**DATA PROVIDED:**

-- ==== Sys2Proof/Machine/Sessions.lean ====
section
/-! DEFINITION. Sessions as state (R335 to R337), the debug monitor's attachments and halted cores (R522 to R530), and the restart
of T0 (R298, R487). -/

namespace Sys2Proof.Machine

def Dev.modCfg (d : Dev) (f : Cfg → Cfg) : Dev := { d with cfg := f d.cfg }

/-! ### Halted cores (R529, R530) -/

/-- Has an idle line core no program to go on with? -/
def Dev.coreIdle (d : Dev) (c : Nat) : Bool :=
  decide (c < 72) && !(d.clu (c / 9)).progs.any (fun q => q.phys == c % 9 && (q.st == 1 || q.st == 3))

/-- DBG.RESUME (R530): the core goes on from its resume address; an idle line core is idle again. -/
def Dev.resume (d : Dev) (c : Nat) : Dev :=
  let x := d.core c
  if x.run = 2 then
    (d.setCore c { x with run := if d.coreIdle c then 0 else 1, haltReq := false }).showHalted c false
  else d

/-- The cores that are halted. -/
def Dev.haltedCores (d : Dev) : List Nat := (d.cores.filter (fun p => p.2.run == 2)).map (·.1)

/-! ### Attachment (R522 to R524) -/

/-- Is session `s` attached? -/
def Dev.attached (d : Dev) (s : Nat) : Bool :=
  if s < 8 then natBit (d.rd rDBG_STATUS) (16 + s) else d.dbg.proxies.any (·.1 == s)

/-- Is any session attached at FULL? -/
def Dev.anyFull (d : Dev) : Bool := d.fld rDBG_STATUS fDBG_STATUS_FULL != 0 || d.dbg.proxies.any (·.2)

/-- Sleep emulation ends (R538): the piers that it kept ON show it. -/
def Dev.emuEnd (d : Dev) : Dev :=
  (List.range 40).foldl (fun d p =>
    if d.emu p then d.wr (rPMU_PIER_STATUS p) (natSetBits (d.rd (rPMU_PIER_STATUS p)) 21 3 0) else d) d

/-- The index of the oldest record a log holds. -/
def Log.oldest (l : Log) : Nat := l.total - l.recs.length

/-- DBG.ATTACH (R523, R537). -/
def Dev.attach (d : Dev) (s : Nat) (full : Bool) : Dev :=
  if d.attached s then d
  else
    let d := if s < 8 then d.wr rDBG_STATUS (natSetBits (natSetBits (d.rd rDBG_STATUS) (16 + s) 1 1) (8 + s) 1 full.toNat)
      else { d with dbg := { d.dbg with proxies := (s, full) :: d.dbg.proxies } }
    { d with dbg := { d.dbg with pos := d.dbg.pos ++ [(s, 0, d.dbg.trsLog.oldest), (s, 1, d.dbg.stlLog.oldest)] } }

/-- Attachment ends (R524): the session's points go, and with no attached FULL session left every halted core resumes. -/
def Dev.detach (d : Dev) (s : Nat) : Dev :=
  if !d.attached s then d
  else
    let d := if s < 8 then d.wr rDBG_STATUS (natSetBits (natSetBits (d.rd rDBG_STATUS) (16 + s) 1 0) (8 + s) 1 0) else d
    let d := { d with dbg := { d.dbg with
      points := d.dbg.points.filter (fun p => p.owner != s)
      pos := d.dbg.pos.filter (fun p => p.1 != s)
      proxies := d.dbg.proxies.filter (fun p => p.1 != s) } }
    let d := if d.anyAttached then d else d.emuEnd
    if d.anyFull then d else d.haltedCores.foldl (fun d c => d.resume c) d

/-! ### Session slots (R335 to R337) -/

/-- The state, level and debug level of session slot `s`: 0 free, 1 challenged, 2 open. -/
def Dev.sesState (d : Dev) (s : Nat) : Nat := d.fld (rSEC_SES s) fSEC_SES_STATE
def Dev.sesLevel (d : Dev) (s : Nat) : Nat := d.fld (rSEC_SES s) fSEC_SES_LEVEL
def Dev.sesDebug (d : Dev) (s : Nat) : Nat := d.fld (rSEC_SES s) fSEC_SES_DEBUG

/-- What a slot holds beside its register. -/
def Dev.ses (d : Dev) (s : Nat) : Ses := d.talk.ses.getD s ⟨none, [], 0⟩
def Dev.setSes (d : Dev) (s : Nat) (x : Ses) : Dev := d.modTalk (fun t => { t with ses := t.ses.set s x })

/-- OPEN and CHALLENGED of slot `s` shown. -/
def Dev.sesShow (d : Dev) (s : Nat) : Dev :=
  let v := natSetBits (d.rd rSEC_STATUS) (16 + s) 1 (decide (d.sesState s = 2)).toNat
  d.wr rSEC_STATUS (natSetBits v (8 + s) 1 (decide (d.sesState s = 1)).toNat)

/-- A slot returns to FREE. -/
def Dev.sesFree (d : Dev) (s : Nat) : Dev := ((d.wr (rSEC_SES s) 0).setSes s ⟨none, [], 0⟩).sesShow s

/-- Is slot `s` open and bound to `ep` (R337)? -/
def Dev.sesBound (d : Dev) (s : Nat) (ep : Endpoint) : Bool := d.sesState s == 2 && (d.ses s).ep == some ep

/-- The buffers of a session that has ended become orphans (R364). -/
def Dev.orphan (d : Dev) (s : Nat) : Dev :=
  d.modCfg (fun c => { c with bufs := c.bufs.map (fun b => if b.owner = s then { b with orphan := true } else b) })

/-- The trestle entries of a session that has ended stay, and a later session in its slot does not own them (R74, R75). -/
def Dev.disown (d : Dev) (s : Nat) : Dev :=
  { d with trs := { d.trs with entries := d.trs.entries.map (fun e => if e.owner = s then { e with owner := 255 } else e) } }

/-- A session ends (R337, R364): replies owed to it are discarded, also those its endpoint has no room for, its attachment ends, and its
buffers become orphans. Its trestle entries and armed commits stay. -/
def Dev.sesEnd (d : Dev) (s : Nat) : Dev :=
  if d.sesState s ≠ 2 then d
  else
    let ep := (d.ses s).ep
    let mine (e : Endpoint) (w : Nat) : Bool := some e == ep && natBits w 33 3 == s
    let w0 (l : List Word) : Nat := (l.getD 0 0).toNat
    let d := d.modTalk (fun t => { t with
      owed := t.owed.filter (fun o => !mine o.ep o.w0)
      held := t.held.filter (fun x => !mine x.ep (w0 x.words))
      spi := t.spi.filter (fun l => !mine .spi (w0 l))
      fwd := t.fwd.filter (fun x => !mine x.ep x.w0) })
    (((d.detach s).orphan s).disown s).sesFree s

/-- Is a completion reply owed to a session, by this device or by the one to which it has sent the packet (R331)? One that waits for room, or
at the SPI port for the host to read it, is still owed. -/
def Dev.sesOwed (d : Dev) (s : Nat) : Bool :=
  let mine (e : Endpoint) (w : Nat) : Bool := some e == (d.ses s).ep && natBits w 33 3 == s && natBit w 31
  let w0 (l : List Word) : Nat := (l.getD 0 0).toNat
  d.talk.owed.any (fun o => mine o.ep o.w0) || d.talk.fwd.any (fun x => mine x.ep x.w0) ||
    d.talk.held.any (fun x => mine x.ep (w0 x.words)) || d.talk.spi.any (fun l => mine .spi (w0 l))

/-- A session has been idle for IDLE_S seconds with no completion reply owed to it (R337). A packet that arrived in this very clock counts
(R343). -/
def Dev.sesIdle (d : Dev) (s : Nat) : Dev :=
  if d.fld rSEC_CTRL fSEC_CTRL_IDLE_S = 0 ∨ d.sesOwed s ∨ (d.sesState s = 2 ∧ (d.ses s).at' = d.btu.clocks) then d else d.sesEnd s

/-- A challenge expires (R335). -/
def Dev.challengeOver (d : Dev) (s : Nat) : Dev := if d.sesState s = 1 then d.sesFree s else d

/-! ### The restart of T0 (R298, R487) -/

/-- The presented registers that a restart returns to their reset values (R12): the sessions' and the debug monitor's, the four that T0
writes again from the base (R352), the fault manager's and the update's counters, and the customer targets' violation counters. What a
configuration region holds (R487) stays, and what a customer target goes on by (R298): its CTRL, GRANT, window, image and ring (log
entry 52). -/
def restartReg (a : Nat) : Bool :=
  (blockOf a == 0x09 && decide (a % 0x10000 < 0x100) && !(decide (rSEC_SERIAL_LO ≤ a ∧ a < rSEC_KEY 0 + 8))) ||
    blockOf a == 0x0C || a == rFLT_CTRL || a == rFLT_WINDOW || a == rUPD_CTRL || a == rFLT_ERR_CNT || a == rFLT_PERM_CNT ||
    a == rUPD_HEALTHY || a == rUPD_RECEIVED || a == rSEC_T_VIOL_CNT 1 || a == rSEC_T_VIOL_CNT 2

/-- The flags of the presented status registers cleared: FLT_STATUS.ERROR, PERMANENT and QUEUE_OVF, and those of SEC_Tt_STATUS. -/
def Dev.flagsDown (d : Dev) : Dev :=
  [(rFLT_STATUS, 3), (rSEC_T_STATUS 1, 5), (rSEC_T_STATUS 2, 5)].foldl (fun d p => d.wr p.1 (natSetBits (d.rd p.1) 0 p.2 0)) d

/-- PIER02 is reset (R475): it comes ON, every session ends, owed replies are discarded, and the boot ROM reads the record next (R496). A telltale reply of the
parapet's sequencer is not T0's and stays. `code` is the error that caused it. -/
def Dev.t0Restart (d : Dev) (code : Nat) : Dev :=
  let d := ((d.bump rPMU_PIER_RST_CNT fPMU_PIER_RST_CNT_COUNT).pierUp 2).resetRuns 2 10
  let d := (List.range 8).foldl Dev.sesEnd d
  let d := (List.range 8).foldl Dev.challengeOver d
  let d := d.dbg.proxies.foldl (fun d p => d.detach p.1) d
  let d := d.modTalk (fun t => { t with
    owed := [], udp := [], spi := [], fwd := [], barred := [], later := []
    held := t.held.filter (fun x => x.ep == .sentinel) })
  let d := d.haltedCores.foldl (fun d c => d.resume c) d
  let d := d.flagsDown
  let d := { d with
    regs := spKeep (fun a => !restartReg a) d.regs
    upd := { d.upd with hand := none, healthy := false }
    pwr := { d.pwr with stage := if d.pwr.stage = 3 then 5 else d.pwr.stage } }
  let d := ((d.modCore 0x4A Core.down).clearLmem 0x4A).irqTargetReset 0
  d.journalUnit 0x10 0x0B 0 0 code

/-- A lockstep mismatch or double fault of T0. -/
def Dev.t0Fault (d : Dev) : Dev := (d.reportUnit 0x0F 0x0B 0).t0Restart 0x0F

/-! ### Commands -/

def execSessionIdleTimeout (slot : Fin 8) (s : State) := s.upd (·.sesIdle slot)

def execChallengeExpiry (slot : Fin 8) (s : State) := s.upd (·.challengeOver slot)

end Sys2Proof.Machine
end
==
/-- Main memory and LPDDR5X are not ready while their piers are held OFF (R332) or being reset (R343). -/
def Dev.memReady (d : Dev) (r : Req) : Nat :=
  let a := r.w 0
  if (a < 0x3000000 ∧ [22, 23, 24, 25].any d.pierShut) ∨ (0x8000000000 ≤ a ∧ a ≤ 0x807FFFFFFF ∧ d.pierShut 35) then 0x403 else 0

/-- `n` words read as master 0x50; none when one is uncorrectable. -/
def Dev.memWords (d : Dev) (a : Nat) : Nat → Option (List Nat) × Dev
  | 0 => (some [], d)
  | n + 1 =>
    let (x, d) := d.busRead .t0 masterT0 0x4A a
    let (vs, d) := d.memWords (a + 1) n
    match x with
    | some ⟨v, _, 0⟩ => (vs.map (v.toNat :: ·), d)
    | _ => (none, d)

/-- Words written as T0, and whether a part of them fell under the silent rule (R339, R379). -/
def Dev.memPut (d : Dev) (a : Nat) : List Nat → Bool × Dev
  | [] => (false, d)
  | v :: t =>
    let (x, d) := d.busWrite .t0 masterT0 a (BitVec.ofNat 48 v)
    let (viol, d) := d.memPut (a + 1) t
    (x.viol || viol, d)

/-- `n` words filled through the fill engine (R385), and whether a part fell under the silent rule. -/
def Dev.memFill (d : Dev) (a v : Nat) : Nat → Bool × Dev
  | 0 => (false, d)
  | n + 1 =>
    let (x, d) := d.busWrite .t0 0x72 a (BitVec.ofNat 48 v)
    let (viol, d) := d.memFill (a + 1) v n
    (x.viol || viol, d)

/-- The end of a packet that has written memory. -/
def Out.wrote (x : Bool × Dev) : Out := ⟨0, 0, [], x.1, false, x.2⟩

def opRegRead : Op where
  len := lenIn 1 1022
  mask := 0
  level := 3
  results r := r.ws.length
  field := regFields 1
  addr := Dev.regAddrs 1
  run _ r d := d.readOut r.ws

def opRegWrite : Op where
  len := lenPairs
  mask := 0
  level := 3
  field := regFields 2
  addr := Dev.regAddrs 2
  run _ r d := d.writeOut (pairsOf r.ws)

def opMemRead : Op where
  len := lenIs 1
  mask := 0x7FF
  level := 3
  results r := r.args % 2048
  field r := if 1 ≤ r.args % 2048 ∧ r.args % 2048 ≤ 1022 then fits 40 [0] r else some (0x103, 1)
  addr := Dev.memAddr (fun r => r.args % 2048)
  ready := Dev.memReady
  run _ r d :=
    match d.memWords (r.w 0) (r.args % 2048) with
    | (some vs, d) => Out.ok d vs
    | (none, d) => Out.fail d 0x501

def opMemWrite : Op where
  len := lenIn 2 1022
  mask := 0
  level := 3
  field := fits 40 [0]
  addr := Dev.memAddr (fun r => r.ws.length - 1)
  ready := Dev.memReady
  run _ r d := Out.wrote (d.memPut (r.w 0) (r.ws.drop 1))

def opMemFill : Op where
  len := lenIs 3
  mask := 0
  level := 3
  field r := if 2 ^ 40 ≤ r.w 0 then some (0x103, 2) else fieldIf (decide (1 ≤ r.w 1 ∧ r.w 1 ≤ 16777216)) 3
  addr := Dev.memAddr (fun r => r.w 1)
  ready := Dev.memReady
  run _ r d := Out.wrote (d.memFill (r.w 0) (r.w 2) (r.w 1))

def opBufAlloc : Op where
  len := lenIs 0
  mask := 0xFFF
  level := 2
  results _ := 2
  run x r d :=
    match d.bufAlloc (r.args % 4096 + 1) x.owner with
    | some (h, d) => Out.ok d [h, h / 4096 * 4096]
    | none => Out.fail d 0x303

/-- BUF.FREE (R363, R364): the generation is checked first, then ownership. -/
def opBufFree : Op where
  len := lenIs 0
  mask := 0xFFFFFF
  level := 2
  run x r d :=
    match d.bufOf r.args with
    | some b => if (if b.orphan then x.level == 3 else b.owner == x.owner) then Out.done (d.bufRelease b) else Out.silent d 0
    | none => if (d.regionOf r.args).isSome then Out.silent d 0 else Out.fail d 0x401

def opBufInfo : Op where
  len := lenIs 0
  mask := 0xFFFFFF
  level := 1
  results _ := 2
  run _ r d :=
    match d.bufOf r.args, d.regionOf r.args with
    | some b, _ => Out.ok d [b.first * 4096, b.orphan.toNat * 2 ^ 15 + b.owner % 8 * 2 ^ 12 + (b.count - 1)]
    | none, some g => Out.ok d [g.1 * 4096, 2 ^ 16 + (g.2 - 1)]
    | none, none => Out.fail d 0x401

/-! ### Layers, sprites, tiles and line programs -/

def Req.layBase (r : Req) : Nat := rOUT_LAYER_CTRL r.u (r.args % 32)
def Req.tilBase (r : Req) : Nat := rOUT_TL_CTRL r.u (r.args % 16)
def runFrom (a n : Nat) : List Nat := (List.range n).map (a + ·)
==
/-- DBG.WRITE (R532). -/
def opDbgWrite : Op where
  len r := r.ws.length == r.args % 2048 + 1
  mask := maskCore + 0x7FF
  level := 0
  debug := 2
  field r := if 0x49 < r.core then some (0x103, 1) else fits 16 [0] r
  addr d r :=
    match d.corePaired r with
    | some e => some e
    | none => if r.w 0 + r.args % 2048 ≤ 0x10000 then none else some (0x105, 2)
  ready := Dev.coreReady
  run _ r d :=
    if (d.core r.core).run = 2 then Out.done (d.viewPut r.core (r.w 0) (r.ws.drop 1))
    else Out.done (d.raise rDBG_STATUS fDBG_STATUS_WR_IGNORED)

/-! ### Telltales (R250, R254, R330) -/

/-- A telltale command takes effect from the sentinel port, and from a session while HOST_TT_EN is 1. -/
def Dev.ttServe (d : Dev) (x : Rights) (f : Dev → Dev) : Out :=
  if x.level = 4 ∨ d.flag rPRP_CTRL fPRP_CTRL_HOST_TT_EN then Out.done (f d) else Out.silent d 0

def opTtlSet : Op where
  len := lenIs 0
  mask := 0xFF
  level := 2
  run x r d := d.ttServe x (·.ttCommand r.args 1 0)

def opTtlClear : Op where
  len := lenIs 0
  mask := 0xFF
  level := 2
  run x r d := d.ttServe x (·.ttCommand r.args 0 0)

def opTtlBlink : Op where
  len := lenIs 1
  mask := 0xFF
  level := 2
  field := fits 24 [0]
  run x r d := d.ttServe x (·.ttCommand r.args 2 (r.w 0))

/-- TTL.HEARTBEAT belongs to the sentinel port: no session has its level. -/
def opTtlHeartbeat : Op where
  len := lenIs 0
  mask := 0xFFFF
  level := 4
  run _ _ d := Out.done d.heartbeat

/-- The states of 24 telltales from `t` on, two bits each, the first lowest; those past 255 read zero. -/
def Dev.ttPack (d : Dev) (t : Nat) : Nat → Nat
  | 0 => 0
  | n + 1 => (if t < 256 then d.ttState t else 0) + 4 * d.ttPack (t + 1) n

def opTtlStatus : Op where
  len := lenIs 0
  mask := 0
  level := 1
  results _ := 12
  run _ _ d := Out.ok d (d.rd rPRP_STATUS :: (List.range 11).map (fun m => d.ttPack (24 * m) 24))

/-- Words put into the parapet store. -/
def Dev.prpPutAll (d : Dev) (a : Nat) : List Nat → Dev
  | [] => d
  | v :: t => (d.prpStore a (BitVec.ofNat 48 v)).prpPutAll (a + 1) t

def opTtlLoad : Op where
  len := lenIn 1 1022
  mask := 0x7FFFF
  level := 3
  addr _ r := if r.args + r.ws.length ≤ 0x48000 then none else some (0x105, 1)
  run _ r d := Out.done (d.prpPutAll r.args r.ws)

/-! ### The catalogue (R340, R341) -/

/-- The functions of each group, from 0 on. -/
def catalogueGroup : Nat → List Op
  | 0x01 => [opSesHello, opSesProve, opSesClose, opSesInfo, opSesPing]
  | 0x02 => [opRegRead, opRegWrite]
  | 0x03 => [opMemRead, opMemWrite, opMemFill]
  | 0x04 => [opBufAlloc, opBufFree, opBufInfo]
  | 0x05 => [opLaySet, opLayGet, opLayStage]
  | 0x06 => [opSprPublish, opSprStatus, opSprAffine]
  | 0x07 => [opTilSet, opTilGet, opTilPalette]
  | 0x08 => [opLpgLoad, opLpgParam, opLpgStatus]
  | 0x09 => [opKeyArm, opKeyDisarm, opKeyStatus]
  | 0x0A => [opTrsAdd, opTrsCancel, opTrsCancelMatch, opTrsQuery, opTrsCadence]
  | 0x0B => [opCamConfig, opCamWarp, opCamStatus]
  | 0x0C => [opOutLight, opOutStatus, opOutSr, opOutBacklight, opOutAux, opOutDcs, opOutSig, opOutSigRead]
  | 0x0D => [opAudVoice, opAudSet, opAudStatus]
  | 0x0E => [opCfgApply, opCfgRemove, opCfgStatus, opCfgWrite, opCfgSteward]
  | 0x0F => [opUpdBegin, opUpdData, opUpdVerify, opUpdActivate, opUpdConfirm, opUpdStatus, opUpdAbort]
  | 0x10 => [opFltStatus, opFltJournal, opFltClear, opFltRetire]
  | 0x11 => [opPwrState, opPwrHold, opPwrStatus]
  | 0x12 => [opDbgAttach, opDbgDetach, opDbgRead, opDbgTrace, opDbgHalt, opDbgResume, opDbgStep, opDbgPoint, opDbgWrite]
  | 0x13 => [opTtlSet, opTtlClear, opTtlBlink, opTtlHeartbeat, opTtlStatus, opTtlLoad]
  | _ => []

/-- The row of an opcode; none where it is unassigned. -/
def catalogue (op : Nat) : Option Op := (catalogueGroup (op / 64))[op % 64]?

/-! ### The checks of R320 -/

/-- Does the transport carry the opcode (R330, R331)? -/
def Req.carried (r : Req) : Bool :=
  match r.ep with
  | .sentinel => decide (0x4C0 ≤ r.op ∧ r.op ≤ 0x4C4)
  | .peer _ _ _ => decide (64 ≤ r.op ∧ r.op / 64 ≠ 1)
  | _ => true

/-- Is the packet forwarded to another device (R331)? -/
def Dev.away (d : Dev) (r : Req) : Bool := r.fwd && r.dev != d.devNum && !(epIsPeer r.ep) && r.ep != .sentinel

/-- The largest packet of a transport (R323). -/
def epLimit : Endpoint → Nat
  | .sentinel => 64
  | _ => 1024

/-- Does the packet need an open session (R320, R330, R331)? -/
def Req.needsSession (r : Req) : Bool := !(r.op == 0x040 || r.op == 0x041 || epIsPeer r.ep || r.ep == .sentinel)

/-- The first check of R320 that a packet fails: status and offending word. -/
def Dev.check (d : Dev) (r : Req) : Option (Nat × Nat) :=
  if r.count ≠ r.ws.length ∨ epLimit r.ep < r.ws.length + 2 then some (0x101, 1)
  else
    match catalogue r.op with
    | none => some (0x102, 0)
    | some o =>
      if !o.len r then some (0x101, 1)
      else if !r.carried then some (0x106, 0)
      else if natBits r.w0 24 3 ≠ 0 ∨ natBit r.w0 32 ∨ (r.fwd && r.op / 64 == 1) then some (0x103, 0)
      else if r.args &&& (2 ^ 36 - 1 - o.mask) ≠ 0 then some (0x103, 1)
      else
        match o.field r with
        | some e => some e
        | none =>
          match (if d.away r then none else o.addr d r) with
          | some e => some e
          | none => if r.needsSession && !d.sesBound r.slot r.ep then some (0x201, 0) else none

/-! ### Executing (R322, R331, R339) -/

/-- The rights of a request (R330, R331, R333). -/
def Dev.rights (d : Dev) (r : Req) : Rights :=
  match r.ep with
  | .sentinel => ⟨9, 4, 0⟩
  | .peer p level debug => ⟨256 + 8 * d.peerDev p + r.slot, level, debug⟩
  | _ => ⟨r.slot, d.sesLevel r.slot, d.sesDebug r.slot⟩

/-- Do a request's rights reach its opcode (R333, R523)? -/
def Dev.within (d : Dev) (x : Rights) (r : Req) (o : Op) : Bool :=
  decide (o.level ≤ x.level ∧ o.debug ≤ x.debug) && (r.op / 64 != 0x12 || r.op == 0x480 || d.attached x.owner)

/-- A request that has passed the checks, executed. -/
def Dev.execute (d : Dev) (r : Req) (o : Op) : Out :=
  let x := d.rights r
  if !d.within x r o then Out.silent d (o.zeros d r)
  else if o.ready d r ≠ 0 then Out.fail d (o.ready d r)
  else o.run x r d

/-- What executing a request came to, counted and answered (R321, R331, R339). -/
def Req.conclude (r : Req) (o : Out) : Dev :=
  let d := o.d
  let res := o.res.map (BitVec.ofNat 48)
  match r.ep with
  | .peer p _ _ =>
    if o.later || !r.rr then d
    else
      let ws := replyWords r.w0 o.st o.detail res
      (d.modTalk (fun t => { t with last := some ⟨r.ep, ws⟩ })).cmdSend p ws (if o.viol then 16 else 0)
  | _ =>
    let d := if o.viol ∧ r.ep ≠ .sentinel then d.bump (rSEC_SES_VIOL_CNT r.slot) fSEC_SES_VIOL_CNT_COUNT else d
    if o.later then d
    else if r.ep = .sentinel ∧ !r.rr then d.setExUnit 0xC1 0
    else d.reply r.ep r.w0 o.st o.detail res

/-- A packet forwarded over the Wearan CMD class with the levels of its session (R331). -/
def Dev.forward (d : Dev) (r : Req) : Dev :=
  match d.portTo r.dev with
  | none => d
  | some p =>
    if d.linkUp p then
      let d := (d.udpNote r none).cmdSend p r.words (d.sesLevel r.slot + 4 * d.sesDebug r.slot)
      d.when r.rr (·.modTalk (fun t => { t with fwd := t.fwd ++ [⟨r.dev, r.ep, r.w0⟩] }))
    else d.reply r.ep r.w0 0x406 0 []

**WHAT NEEDS TO BE DONE:** What is needed is a copy of every line above in which "within" appears.

**TASK RESPONSE:**
def Dev.within (d : Dev) (x : Rights) (r : Req) (o : Op) : Bool :=
  if !d.within x r o then Out.silent d (o.zeros d r)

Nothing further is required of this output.